Reproduce exactly, from the data that follows, the line with "(0x0001#16).toNat % 256 ≠ 0", the line with "without reset. -/", and every line that lies between them.
── Information shown
-- ==== Sys2Proof/Tests/Slice0.lean ====
section
/-! SUPPORT. The model's own tests: the checks of WellFormed on ill-formed terms, decoding from words
written out from R73, one-step tests on vectors of 95_test_vectors.md, and for every statement with
hypotheses a witness that meets them. -/

namespace Sys2Proof.Tests

open Sys2Proof Sys2Proof.Machine

/-! ### Small states -/

/-- An unfaulted encoder. -/
def encAt (phase : EncPhase) (acc : Word16) (pend : BitVec 4) (mod3 : BitVec 2) (out : List Byte) : EncUnit :=
  { phase := phase, acc := acc, pend := pend, mod3 := mod3, out := out, fault := .noFault }

/-- An unfaulted decoder without an error. -/
def decAt (phase : DecPhase) (acc : Word16) (held : BitVec 4) (out : List Byte) : DecUnit :=
  { phase := phase, acc := acc, held := held, out := out, err := .noError, info := 0#8, fault := .noFault }

/-- A decoder in DONE_ERR with InvalidSymbol(0x21), as after "!" (F8). -/
def decFailed : DecUnit :=
  { phase := .doneErr, acc := 0#16, held := 0#4, out := [], err := .invalidSymbol, info := 0x21#8, fault := .noFault }

/-- A machine with given units and capacities. -/
def machine (e : EncUnit) (d : DecUnit) (encCap decCap : Nat) : State :=
  { enc := e, dec := d, params := { encOutCap := encCap, decOutCap := decCap }, host := [], answers := [] }

/-- The state after one step that serves a word, and `s` if there were none. -/
def after (s : State) (w : Word16) : State :=
  match step (s.issueNext w) with
  | .next t => t
  | .fault _ => s
  | .refused _ => s

/-! ### WellFormed: an ill-formed term for each check -/

theorem test_wf_accepts_a_data_word : ({ rsv := 0#5, u := 1#1, op := 1#2, d := 0xFF#8 } : FormatC).wf = true := by decide

theorem test_wf_refuses_reserved_bits : ({ rsv := 1#5, u := 0#1, op := 0#2, d := 0#8 } : FormatC).wf = false := by decide

theorem test_wf_refuses_operation_3 : ({ rsv := 0#5, u := 0#1, op := 3#2, d := 0#8 } : FormatC).wf = false := by decide

theorem test_wf_refuses_init_with_operand : ({ rsv := 0#5, u := 0#1, op := 0#2, d := 1#8 } : FormatC).wf = false := by decide

theorem test_wf_refuses_final_with_operand : ({ rsv := 0#5, u := 1#1, op := 2#2, d := 2#8 } : FormatC).wf = false := by decide

theorem test_wf_params_bounds :
    ({ encOutCap := 4, decOutCap := 1 } : Params).wf = true
    ∧ ({ encOutCap := 3, decOutCap := 1 } : Params).wf = false
    ∧ ({ encOutCap := 4, decOutCap := 0 } : Params).wf = false
    ∧ ({ encOutCap := 2 ^ 30, decOutCap := 2 ^ 30 } : Params).wf = true
    ∧ ({ encOutCap := 2 ^ 30 + 1, decOutCap := 1 } : Params).wf = false
    ∧ ({ encOutCap := 4, decOutCap := 2 ^ 30 + 1 } : Params).wf = false := by decide

/-! ### Decoding: words written out bit by bit from R73 and R75 (95_test_vectors.md 2.1) -/

theorem test_decode_encoder_words :
    decode 0b0000000000000000#16 = .command .encInit
    ∧ decode 0b0000000101000001#16 = .command (.encByte 0x41#8)
    ∧ decode 0b0000001000000000#16 = .command .encFinal := by decide

theorem test_decode_decoder_words :
    decode 0b0000010000000000#16 = .command .decInit
    ∧ decode 0b0000010101100110#16 = .command (.decChar 0x66#8)
    ∧ decode 0b0000011000000000#16 = .command .decFinal := by decide

theorem test_decode_illegal_words :
    decode 0x0001#16 = .illegal .enc .operandNotZero ∧ decode 0x0202#16 = .illegal .enc .operandNotZero
    ∧ decode 0x0300#16 = .illegal .enc .reservedOperation ∧ decode 0x0700#16 = .illegal .dec .reservedOperation
    ∧ decode 0x0800#16 = .illegal .enc .reservedBits ∧ decode 0x0C00#16 = .illegal .dec .reservedBits
    ∧ decode 0xFFFF#16 = .illegal .dec .reservedBits := by decide

/-! ### One step of each command (95_test_vectors.md 2.2, 2.5, 2.6) -/

theorem test_encInit_from_done :
    (after (machine (encAt .done 0#16 0#4 0#2 [0x4D#8, 0x41#8, 0x3D#8, 0x3D#8]) DecUnit.reset 4 1) 0x0000#16).enc
      = encAt .active 0#16 0#4 0#2 [] := by decide

theorem test_encByte_two_groups :
    (after (machine (encAt .active 0x1000#16 4#4 2#2 [0x54#8, 0x57#8]) DecUnit.reset 4 1) 0x016E#16).enc
      = encAt .active 0#16 0#4 0#2 [0x54#8, 0x57#8, 0x46#8, 0x75#8] := by decide

theorem test_encByte_overflow_keeps_everything :
    after (machine (encAt .active 0#16 0#4 0#2 [0x41#8, 0x51#8, 0x49#8, 0x44#8]) DecUnit.reset 4 1) 0x0104#16
      = machine { encAt .active 0#16 0#4 0#2 [0x41#8, 0x51#8, 0x49#8, 0x44#8] with fault := .outputOverflow }
          DecUnit.reset 4 1 := by decide

theorem test_encFinal_partial_group_and_padding :
    (after (machine (encAt .active 0xF000#16 4#4 2#2 [0x2F#8, 0x2F#8]) DecUnit.reset 4 1) 0x0200#16).enc
      = encAt .done 0#16 0#4 0#2 [0x2F#8, 0x2F#8, 0x38#8, 0x3D#8] := by decide

theorem test_encFinal_second_is_a_sequence_error :
    encStatus (after (machine (encAt .done 0#16 0#4 0#2 [0x4D#8]) DecUnit.reset 4 1) 0x0200#16).enc = 0x00000202#32 := by
  decide

theorem test_decInit_clears_the_error :
    (after (machine EncUnit.reset decFailed 4 1) 0x0400#16).dec = decAt .active 0#16 0#4 [] := by decide

theorem test_decChar_merges_stale_bits :
    (after (machine EncUnit.reset (decAt .active 0x1000#16 2#4 [0x30#8]) 4 2) 0x0541#16).dec
      = decAt .active 0#16 0#4 [0x30#8, 0x10#8] := by decide

theorem test_decChar_invalid_symbol_keeps_the_accumulator :
    decStatus (after (machine EncUnit.reset (decAt .active 0x1000#16 4#4 [0x00#8]) 4 2) 0x0521#16).dec = 0x00000053#32
    ∧ (after (machine EncUnit.reset (decAt .active 0x1000#16 4#4 [0x00#8]) 4 2) 0x0521#16).dec.acc = 0x1000#16 := by
  decide

theorem test_decFinal_leftover_bits :
    decStatus (after (machine EncUnit.reset (decAt .active 0#16 6#4 []) 4 2) 0x0600#16).dec = 0x0000009B#32
    ∧ (after (machine EncUnit.reset (decAt .active 0#16 6#4 []) 4 2) 0x0600#16).dec.info = 6#8 := by decide

theorem test_decFinal_keeps_stale_bits :
    (after (machine EncUnit.reset (decAt .active 0x1000#16 0#4 [0x30#8]) 4 2) 0x0600#16).dec
      = decAt .doneOk 0x1000#16 0#4 [0x30#8] := by decide

/-! ### Faults and reset (95_test_vectors.md 2.6) -/

theorem test_pad_underflow : decStatus (after (machine EncUnit.reset (decAt .active 0#16 0#4 []) 4 3) 0x053D#16).dec
    = 0x00000401#32 := by decide

theorem test_illegal_word_goes_before_done_err :
    (after (machine EncUnit.reset decFailed 4 1) 0x0700#16).dec.fault = .illegalCommand := by decide

theorem test_faulted_unit_ignores_an_illegal_word :
    (after (after State.reset 0x0100#16) 0x0001#16).enc.fault = .sequenceError := by decide

theorem test_reset_clears_the_fault :
    (match step { after State.reset 0x0100#16 with host := [.reset] } with
      | .next t => t.enc.fault
      | .fault _ => .sequenceError
      | .refused _ => .sequenceError) = .noFault := by decide

/-! ### The read port (95_test_vectors.md 2.7) -/

theorem test_read_port_window :
    portRead (machine (encAt .done 0#16 0#4 0#2 [0x4D#8, 0x41#8, 0x3D#8, 0x3D#8]) DecUnit.reset 4 1) 0x40000003#32 = 0x3D#32
    ∧ portRead (machine (encAt .done 0#16 0#4 0#2 [0x4D#8, 0x41#8, 0x3D#8, 0x3D#8]) DecUnit.reset 4 1) 0x40000004#32 = 0#32
    ∧ portRead (machine EncUnit.reset (decAt .doneOk 0#16 0#4 [0x4D#8, 0x61#8]) 4 2) 0x80000001#32 = 0x61#32
    ∧ portRead (machine EncUnit.reset (decAt .active 0#16 2#4 [0x4D#8, 0x61#8]) 4 2) 0x80000000#32 = 0#32
    ∧ portRead State.reset 0x12345678#32 = 0#32 := by decide

/-- The fault codes of R203 at bits 11 to 8 (R40, R42). -/
theorem test_fault_codes_on_the_read_port :
    portRead (after State.reset 0x0001#16) 0x00000000#32 = 0x00000100#32
    ∧ portRead (after State.reset 0x0200#16) 0x00000000#32 = 0x00000200#32
    ∧ portRead (after (machine (encAt .active 0#16 0#4 0#2 [0#8, 0#8, 0#8, 0#8]) DecUnit.reset 4 1) 0x0100#16)
        0x00000000#32 = 0x00000301#32
    ∧ portRead (after State.reset 0x0600#16) 0x00000003#32 = 0x00000200#32 := by decide

/-! ### The contracts and the assembler (95_test_vectors.md 2.3, 2.5, 3) -/

theorem test_encode_text : encodeText [0x4D#8, 0x61#8] = [0x54#8, 0x57#8, 0x45#8, 0x3D#8] := by decide

theorem test_decode_text :
    decodeText [0x4D#8, 0x42#8, 0x3D#8, 0x41#8] = .ok [0x30#8, 0x10#8]
    ∧ decodeText [0x41#8] = .invalidPadding 6 ∧ decodeText [0x3D#8] = .padUnderflow
    ∧ decodeText [0x41#8, 0x42#8, 0x21#8, 0x43#8] = .invalidSymbol 0x21#8 := by decide

theorem test_assemble_commands_and_comment :
    assemble "enc.run 0x30, 255 ; text\n.word 0x0C00\ndec.char ';'".toList
      = some [.command 0x0000#16, .command 0x0130#16, .command 0x01FF#16, .command 0x0200#16,
          .command 0x0C00#16, .command 0x053B#16] := by decide

theorem test_assemble_string_and_read :
    assemble "dec.run \"M=\"\nrd 0x3 -> 0x9B".toList
      = some [.command 0x0400#16, .command 0x054D#16, .command 0x053D#16, .command 0x0600#16, .read 3#32]
    ∧ assemble "enc.byte 256".toList = none := by decide

/-! ### The alphabet table of R100, byte column -/

theorem test_alphabet_table_first_half :
    (List.range 32).map (fun i => alpha (BitVec.ofNat 6 i)) =
      [0x41#8, 0x42#8, 0x43#8, 0x44#8, 0x45#8, 0x46#8, 0x47#8, 0x48#8] ++
      [0x49#8, 0x4A#8, 0x4B#8, 0x4C#8, 0x4D#8, 0x4E#8, 0x4F#8, 0x50#8] ++
      [0x51#8, 0x52#8, 0x53#8, 0x54#8, 0x55#8, 0x56#8, 0x57#8, 0x58#8] ++
      [0x59#8, 0x5A#8, 0x61#8, 0x62#8, 0x63#8, 0x64#8, 0x65#8, 0x66#8] := by decide

theorem test_alphabet_table_second_half :
    (List.range 32).map (fun i => alpha (BitVec.ofNat 6 (i + 32))) =
      [0x67#8, 0x68#8, 0x69#8, 0x6A#8, 0x6B#8, 0x6C#8, 0x6D#8, 0x6E#8] ++
      [0x6F#8, 0x70#8, 0x71#8, 0x72#8, 0x73#8, 0x74#8, 0x75#8, 0x76#8] ++
      [0x77#8, 0x78#8, 0x79#8, 0x7A#8, 0x30#8, 0x31#8, 0x32#8, 0x33#8] ++
      [0x34#8, 0x35#8, 0x36#8, 0x37#8, 0x38#8, 0x39#8, 0x2B#8, 0x2F#8] := by decide

/-! ### Witnesses: the hypotheses of each statement, met together -/

theorem encAt_inv_active_one : (encAt .active 0x4000#16 2#4 1#2 [0x54#8]).Inv 4 := by
  constructor <;> decide

theorem encAt_inv_active_two : (encAt .active 0x1000#16 4#4 2#2 [0x54#8, 0x57#8]).Inv 4 := by
  constructor <;> decide

theorem encAt_inv_active_full : (encAt .active 0#16 0#4 0#2 [0x41#8, 0x51#8, 0x49#8, 0x44#8]).Inv 4 := by
  constructor <;> decide

theorem encAt_inv_active_empty : (encAt .active 0#16 0#4 0#2 []).Inv 4 := by constructor <;> decide

theorem encReset_inv (cap : Nat) : EncUnit.reset.Inv cap := by constructor <;> simp [EncUnit.reset]

theorem decReset_inv (cap : Nat) : DecUnit.reset.Inv cap := by constructor <;> simp [DecUnit.reset]

theorem decAt_inv_active (h : BitVec 4) (hh : h = 0#4 ∨ h = 2#4 ∨ h = 4#4 ∨ h = 6#4) :
    (decAt .active 0x1000#16 h []).Inv 1 := by
  constructor <;> first | exact hh | decide | simp [decAt]

theorem decAt_inv_active_full : (decAt .active 0#16 2#4 [0x00#8]).Inv 1 := by constructor <;> decide

theorem decFailed_inv : decFailed.Inv 1 := by constructor <;> decide

/-- EncodeOfDecodeIsTheWord, StepRunsTheDecodedCommand. -/
theorem witness_decoded_word : decode 0x01FF#16 = .command (.encByte 0xFF#8) := by decide

/-- DecodingFollowsTheFields: both units, each kind of word, and an unfaulted unit for the illegal ones. -/
theorem witness_DecodingFollowsTheFields :
    (UnitId.enc = .dec ↔ (0x0001#16).getLsbD 10 = true) ∧ (UnitId.dec = .dec ↔ (0x0C00#16).getLsbD 10 = true)
    ∧ (0x0C00#16).toNat / 2048 ≠ 0 ∧ (0x0001#16).toNat / 256 % 4 = 0 ∧ (0x0001#16).toNat % 256 ≠ 0
    ∧ (0x0500#16).toNat / 256 % 4 = 1 ∧ (0x0200#16).toNat / 256 % 4 = 2 ∧ (0x0200#16).toNat % 256 = 0
    ∧ (0x07FF#16).toNat / 256 % 4 = 3
    ∧ decode 0x0001#16 = .illegal .enc .operandNotZero ∧ State.reset.enc.fault = .noFault
    ∧ decode 0x0C00#16 = .illegal .dec .reservedBits ∧ State.reset.dec.fault = .noFault := by decide

/-- IllegalWordsAreTheThreeClasses: an illegal word for each unit at reset. -/
theorem witness_IllegalWordsAreTheThreeClasses :
    decode 0xFBFF#16 = .illegal .enc .reservedBits ∧ (0xFBFF#16).getLsbD 10 = false
    ∧ decode 0x0401#16 = .illegal .dec .operandNotZero ∧ (0x0401#16).getLsbD 10 = true
    ∧ State.reset.enc.fault = .noFault ∧ State.reset.dec.fault = .noFault := by decide

/-- EventsAreServedInIssueOrder: a command and then a read are both served. -/
theorem witness_EventsAreServedInIssueOrder :
    ∃ t u, step { State.reset with host := .command 0x0000#16 :: .read 0x0#32 :: State.reset.host } = .next t
      ∧ step t = .next u ∧ u.answers = [(0x0#32, 0x1#32)] := ⟨_, _, rfl, rfl, by decide⟩

/-- IdleStepKeepsTheState. -/
theorem witness_IdleStepKeepsTheState : State.reset.host = [] := by decide

/-- ResetSetsEveryElement, FaultsAreAtomicAndSticky: both units faulted and an event without reset. -/
theorem witness_ResetSetsEveryElement :
    (HostEvent.command 0x0000#16).resets = false
    ∧ (after (after State.reset 0x0100#16) 0x0600#16).enc.fault ≠ .noFault
    ∧ (after (after State.reset 0x0100#16) 0x0600#16).dec.fault ≠ .noFault
    ∧ ∃ t, step ((after (after State.reset 0x0100#16) 0x0600#16).issueNext 0x0000#16) = .next t :=
  ⟨rfl, by decide, by decide, _, rfl⟩

/-- ResetLeavesTheHostsSide: both units faulted, a reset alone and one with a command. -/
theorem witness_ResetLeavesTheHostsSide :
    (after (after State.reset 0x0100#16) 0x0600#16).enc.fault ≠ .noFault
    ∧ (after (after State.reset 0x0100#16) 0x0600#16).dec.fault ≠ .noFault
    ∧ (∃ t, step { State.reset with host := [.reset] } = .next t)
    ∧ ∃ t, step { after (after State.reset 0x0100#16) 0x0600#16 with host := [.commandWithReset 0x0000#16] } = .next t :=
  ⟨by decide, by decide, ⟨_, rfl⟩, _, rfl⟩

/-- UnitsAreIndependent: a word for each unit. -/
theorem witness_UnitsAreIndependent :
    (∃ t, step { State.reset with host := .command 0x0000#16 :: State.reset.host } = .next t)
    ∧ unitOfWord 0x0000#16 = .enc ∧ unitOfWord 0x0400#16 = .dec := ⟨⟨_, rfl⟩, by decide, by decide⟩

/-- InterleavingsLeaveEachUnitAsAlone: program P6's first events with a read between. -/
theorem witness_InterleavingsLeaveEachUnitAsAlone :
    ∀ e ∈ [HostEvent.command 0x0400#16, .command 0x0000#16, .read 0x3#32, .command 0x0541#16], e.resets = false := by decide

/-- FaultsAreRaisedExactlyAsListed: each fault's condition is met by some unfaulted state. -/
theorem witness_FaultsAreRaisedExactlyAsListed :
    (after State.reset 0x0001#16).enc.fault = .illegalCommand
    ∧ (after State.reset 0x01FF#16).enc.fault = .sequenceError
    ∧ (after (machine (encAt .active 0#16 0#4 0#2 [0#8, 0#8, 0#8, 0#8]) DecUnit.reset 4 1) 0x0100#16).enc.fault = .outputOverflow
    ∧ (after (machine (encAt .active 0#16 2#4 1#2 [0#8, 0#8]) DecUnit.reset 4 1) 0x0200#16).enc.fault = .outputOverflow
    ∧ (after State.reset 0x07FF#16).dec.fault = .illegalCommand
    ∧ (after State.reset 0x0600#16).dec.fault = .sequenceError
    ∧ (after (machine EncUnit.reset (decAt .active 0#16 2#4 [0#8]) 4 1) 0x0541#16).dec.fault = .outputOverflow
    ∧ (after (machine EncUnit.reset (decAt .active 0#16 0#4 []) 4 1) 0x053D#16).dec.fault = .padUnderflow := by decide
────
=== Expected answer ===
    ∧ (0x0C00#16).toNat / 2048 ≠ 0 ∧ (0x0001#16).toNat / 256 % 4 = 0 ∧ (0x0001#16).toNat % 256 ≠ 0
    ∧ (0x0500#16).toNat / 256 % 4 = 1 ∧ (0x0200#16).toNat / 256 % 4 = 2 ∧ (0x0200#16).toNat % 256 = 0
    ∧ (0x07FF#16).toNat / 256 % 4 = 3
    ∧ decode 0x0001#16 = .illegal .enc .operandNotZero ∧ State.reset.enc.fault = .noFault
    ∧ decode 0x0C00#16 = .illegal .dec .reservedBits ∧ State.reset.dec.fault = .noFault := by decide

/-- IllegalWordsAreTheThreeClasses: an illegal word for each unit at reset. -/
theorem witness_IllegalWordsAreTheThreeClasses :
    decode 0xFBFF#16 = .illegal .enc .reservedBits ∧ (0xFBFF#16).getLsbD 10 = false
    ∧ decode 0x0401#16 = .illegal .dec .operandNotZero ∧ (0x0401#16).getLsbD 10 = true
    ∧ State.reset.enc.fault = .noFault ∧ State.reset.dec.fault = .noFault := by decide

/-- EventsAreServedInIssueOrder: a command and then a read are both served. -/
theorem witness_EventsAreServedInIssueOrder :
    ∃ t u, step { State.reset with host := .command 0x0000#16 :: .read 0x0#32 :: State.reset.host } = .next t
      ∧ step t = .next u ∧ u.answers = [(0x0#32, 0x1#32)] := ⟨_, _, rfl, rfl, by decide⟩

/-- IdleStepKeepsTheState. -/
theorem witness_IdleStepKeepsTheState : State.reset.host = [] := by decide

/-- ResetSetsEveryElement, FaultsAreAtomicAndSticky: both units faulted and an event without reset. -/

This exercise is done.